A priority proposal from nurses is negotiating nurse-to-patient ratios that ensure adequate staffing. The Employer has not withdrawn its proposals to eliminate the nurse-in-charge clause, the only stipulation in the province that guarantees at least one Registered nurse on duty in every ward.
Last week the Provincial Health Authorities of Alberta (PHAA) put out a news release saying UNA is seeking a 22% increase. To get that number PHAA totaled up all possible cost increases from UNA proposals. David Harrigan, UNA’s chief negotiator, called PHAA’s calculations “creative arithmetic.” PHAA’s big numbers included projected costs for new weekend worker provisions and UNA’s proposal to add three days vacation for nurses willing to take their vacation time outside peak periods. “We put innovative proposals like these forward to help Employers with scheduling and what did they do, they rolled them in with salary, premium and benefit increases and said we are asking for 22%. It’s very misleading,” said Heather Smith.
UNA back at PHAA bargaining table despite LRB ruling
UNA returned to negotiations at the main bargaining table this week, after the Alberta Labour Relations Board ruled that the Employer is allowed to bring a court reporter to the sessions.
Negotiations were held with the Provincial Health Authorities of Alberta (PHAA) on February 25, 26 and 27.
UNA insisted the court reporter issue be resolved by the LRB before talks continued. The LRB ruling, issued February 24, said that the recording is allowed provided it does not interrupt discussions and is not taken as an official record of the proceedings. UNA is also to be provided with the reporter’s transcript.
“A recorder working on a stenography machine should not interrupt talks, but it certainly detracts from a positive and constructive tone,” said Heather Smith. In a previous case the LRB had ruled that unilateral recording of negotiations was not allowable.
How did PHAA calculate 22%? From a nurse’s letter to the editor:
“If all nurses work: full-time in charge on permanent nights, significant mandatory overtime, all named holidays, all weekends while missing most breaks, and take two sick days a month, receive physiotherapy twice a month, replace bifocals every other year, have orthodontia adjusted monthly, have been employed by the same employer for more than 15 years, and spend several days a month caring for numerous family members who all die within the same year, pay and benefit improvements might reach 22 per cent.”

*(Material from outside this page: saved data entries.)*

/-- R173: a payload shorter than `MAGIC` does not match it. -/
theorem magicMatches_of_short {p : List Byte} (h : p.length < 4) : magicMatches p = false := by
  rw [← Bool.not_eq_true, Laws.magicMatches_iff]
  intro hm
  have hl := congrArg List.length hm
  simp at hl
  omega

/-- R173: only the first four bytes are compared with `MAGIC`. -/
theorem magicMatches_take_four (p : List Byte) : magicMatches (p.take 4) = magicMatches p := by
  rw [magicMatches, magicMatches, List.take_take, Nat.min_self]

/-- R68 under `Ignore`, command by command: Reset without its magic does nothing, four commands have no short payload,
and the rest test for it. -/
theorem exec_of_skipped {c : CommandName} {src : Source} {p : List Byte} {s : State}
    (h : skipped s.cfg c p = true) : exec (Instr.ofName c src p) s = .next s := by
  obtain ⟨hlen, -⟩ := (Laws.skipped_iff s.cfg c p).1 h
  cases c with
  | reset => simp [Instr.ofName, exec, execReset, magicMatches_of_short hlen]
  | endCall | echo | connect | disconnect => exact absurd hlen (Nat.not_lt_zero _)
  | _ => exact congrArg Host.Outcome.next (if_pos h)

/-- Settles O38: a short payload is skipped under `Ignore`. -/
theorem ignoreSkipsShortPayload : Obligations.IgnoreSkipsShortPayload :=
  fun _ _ _ _ hi hlen => exec_of_skipped (Laws.skipped_of_short hlen hi)

theorem target_congr {v : Variant} {p q : List Byte} {n : Nat} (hn : need v .toggleIndicator ≤ n)
    (h : ∀ k < n, field p k = field q k) : layerField v p = layerField v q ∧ ledField v p = ledField v q := by
  cases v with
  | layered => exact ⟨h 0 (Nat.lt_of_lt_of_le Nat.two_pos hn), h 1 hn⟩
  | singleLayer => exact ⟨rfl, h 0 hn⟩

theorem colorField_congr {v : Variant} {p q : List Byte}
    (h : ∀ k < need v .setIndicatorColor, field p k = field q k) : colorField v p = colorField v q := by
  cases v with
  | layered =>
    have hf : ∀ k < 5, field p k = field q k := h
    simp [colorField, hf]
  | singleLayer =>
    have hf : ∀ k < 4, field p k = field q k := h
    simp [colorField, hf]

/-- A command other than Reset and Echo reads nothing of its payload but whether it is skipped and its first `need(c)`
bytes, where a missing byte counts as `0x00`. -/
theorem exec_congr_payload {c : CommandName} {p q : List Byte} {s : State} (src : Source) (hr : c ≠ .reset)
    (he : c ≠ .echo) (hs : skipped s.cfg c p = skipped s.cfg c q)
    (h : ∀ k < need s.cfg.variant c, field p k = field q k) :
    exec (Instr.ofName c src p) s = exec (Instr.ofName c src q) s := by
  cases c with
  | reset => exact absurd rfl hr
  | echo => exact absurd rfl he
  | endCall | connect | disconnect => rfl
  | toggleMatrix | activateLayer | setMuteStatus =>
    have hf : ∀ k < 1, field p k = field q k := h
    simp [Instr.ofName, exec, execToggleMatrix, execActivateLayer, execSetMuteStatus, State.request, hs, hf]
  | setMode | setSpeed =>
    have hf : ∀ k < 2, field p k = field q k := h
    simp [Instr.ofName, exec, execSetMode, execSetSpeed, State.request, hs, hf]
  | setMatrixColor =>
    have hf : ∀ k < 4, field p k = field q k := h
    simp [Instr.ofName, exec, execSetMatrixColor, State.request, hs, hf]
  | toggleIndicator | enableIndicator | disableIndicator =>
    obtain ⟨hl, hd⟩ := target_congr (Nat.le_refl _) h
    simp [Instr.ofName, exec, execToggleIndicator, execEnableIndicator, execDisableIndicator, hs, hl, hd]
  | setIndicatorColor =>
    have hn : need s.cfg.variant .toggleIndicator ≤ need s.cfg.variant .setIndicatorColor := by
      cases s.cfg.variant <;> decide
    obtain ⟨hl, hd⟩ := target_congr hn h
    simp [Instr.ofName, exec, execSetIndicatorColor, hs, hl, hd, colorField_congr h]

/-- Settles O37: padding with zero bytes changes no field, and under `ZeroFill` nothing is skipped. -/
theorem zeroFillPadsPayload : Obligations.ZeroFillPadsPayload := by
  intro c src p s hz hr he
  refine exec_congr_payload src hr he ?_ fun k _ => (field_append_zeros p _ k).symm
  rw [Laws.not_skipped (.inr hz), Laws.not_skipped (.inr hz)]

/-- Settles O39: the first `need(c)` bytes hold every field and are not short; Reset compares the first four only. -/
theorem excessBytesIgnored : Obligations.ExcessBytesIgnored := by
  intro c src p s he hn
  by_cases hr : c = .reset
  · subst hr
    simp only [Instr.ofName, exec, execReset, need, magicMatches_take_four]
  · have htake : need s.cfg.variant c ≤ (p.take (need s.cfg.variant c)).length := by
      rw [List.length_take_of_le hn]
    refine exec_congr_payload src hr he ?_ fun k hk => (field_take hk).symm
    rw [Laws.not_skipped (.inl hn), Laws.not_skipped (.inl htake)]

end Sys2Proof.Proofs
end

section
/-! One byte on the stream port, as a step of the machine (spec/40_stream_decoder.md R100 to R106, R110): the registers
are written, and a completed frame is dispatched in the same step. -/

namespace Sys2Proof.Proofs

open Sys2Proof.Machine

section

variable {rx : StreamRegs} (cap : Nat) (b : Byte)

theorem regsAfter_of_awCmd (h : rx.dst = .awCmd) : regsAfter cap b rx = rx.takeCommand b := by
  simp only [regsAfter, h]

theorem regsAfter_of_awLen (h : rx.dst = .awLen) : regsAfter cap b rx = rx.takeLength b := by
  simp only [regsAfter, h]

theorem regsAfter_of_awPay (h : rx.dst = .awPay) : regsAfter cap b rx = rx.takePayload cap b := by
  simp only [regsAfter, h]

theorem regsAfter_of_invalid (h : rx.dst = .invalid) : regsAfter cap b rx = rx.recover := by
  simp only [regsAfter, h]

theorem completedPayload_of_awCmd (h : rx.dst = .awCmd) : completedPayload cap b rx = none := by
  simp only [completedPayload, h]

theorem completedPayload_of_awLen (h : rx.dst = .awLen) :
    completedPayload cap b rx = if b = 0x00 then some [] else none := by
  simp only [completedPayload, h]

theorem completedPayload_of_awPay (h : rx.dst = .awPay) :
    completedPayload cap b rx =
      if rx.idx + 0x01 = rx.len then some ((rx.takePayload cap b).delivered cap) else none := by
  simp only [completedPayload, h]

theorem completedPayload_of_invalid (h : rx.dst = .invalid) : completedPayload cap b rx = none := by
  simp only [completedPayload, h]

end

/-- A dispatch under a valid record is what the statements say of one: the record's ids are injective, so the lookup
finds the one command that has the id (spec/30_encoding.md R65). -/
theorem dispatch_dispatches {s : State} (hw : s.cfg.wf = true) (src : Source) (id : Byte) (p : List Byte) :
    Safety.Dispatches (dispatch src id p s) src id p s := by
  refine ⟨?_, fun hid => dispatch_of_unknown (lookupId_eq_none hid) src p⟩
  rintro c rfl
  exact dispatch_of_known (lookupId_id hw c) src p

section

variable {s : State} {b : Byte} {rest : List PortOp} (hw : s.cfg.wf = true) (hi : s.inputs = .streamByte b :: rest)
include hw hi

theorem step_streamByte_eq : step s = (completedPayload s.cfg.maxBufLen b s.rx).elim
    (.next { s with inputs := rest, rx := regsAfter s.cfg.maxBufLen b s.rx })
    fun p => dispatch .stream s.rx.cmd p { s with inputs := rest, rx := regsAfter s.cfg.maxBufLen b s.rx } :=
  (Laws.step_of_inputs hw hi).trans (streamStep_eq b { s with inputs := rest })

/-- A byte that completes no frame changes the registers only. -/
theorem step_of_incomplete (hp : completedPayload s.cfg.maxBufLen b s.rx = none) :
    step s = .next { s with inputs := rest, rx := regsAfter s.cfg.maxBufLen b s.rx } := by
  rw [step_streamByte_eq hw hi, hp, Option.elim_none]

/-- A byte that completes a frame dispatches it after the registers are written. -/
theorem step_of_complete {p : List Byte} (hp : completedPayload s.cfg.maxBufLen b s.rx = some p) :
    step s = dispatch .stream s.rx.cmd p
      { s with inputs := rest, rx := regsAfter s.cfg.maxBufLen b s.rx } := by
  rw [step_streamByte_eq hw hi, hp, Option.elim_some]

theorem step_dispatches_of_complete {p : List Byte} (hp : completedPayload s.cfg.maxBufLen b s.rx = some p) :
    Safety.Dispatches (step s) .stream s.rx.cmd p
      { s with inputs := rest, rx := regsAfter s.cfg.maxBufLen b s.rx } := by
  rw [step_of_complete hw hi hp]
  exact dispatch_dispatches (s := { s with inputs := rest, rx := _ }) hw _ _ _

end

/-- Settles O12: no byte completes a frame in AwaitingCommand, and the registers take it by R101. -/
theorem streamAwaitingCommand : Obligations.StreamAwaitingCommand := by
  intro s b rest hw hi hd
  have hs := step_of_incomplete hw hi (completedPayload_of_awCmd _ b hd)
  rw [regsAfter_of_awCmd _ b hd] at hs
  exact ⟨_, hs, rfl, rfl, rfl⟩

/-- Settles O13: the length byte zero completes the frame without a payload. -/
theorem streamZeroLength : Obligations.StreamZeroLength := by
  intro s rest hw hi hd
  have hs := step_dispatches_of_complete hw hi ((completedPayload_of_awLen _ 0x00 hd).trans (if_pos rfl))
  rwa [regsAfter_of_awLen _ 0x00 hd] at hs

• From a Letter to the editor by Jan Fortier, RN, published in the St. Albert Gazette.
New look for UNA website Easy access to more information
The UNA website has been completely revamped with a new look and easy accessibility to information about negotiations. New information, like UNA Stats and Spotlights will now be easily accessible from the website and all previous information about UNA will still be there. Check out the new site at: www.una.ab.ca.
Poll shows Canadians trust registered nurses
A recent national opinion poll by Leger Marketing shows registered nursing is just about the most trusted professional group. While firefighters ranked top, nurses took second spot with a rating showing 96% of Canadians trust them. Doctors came in at 92%. Politicians ranked near the bottom of the trust ratings, falling below car salespeople and real estate agents. The poll also showed women are generally more trusting than men.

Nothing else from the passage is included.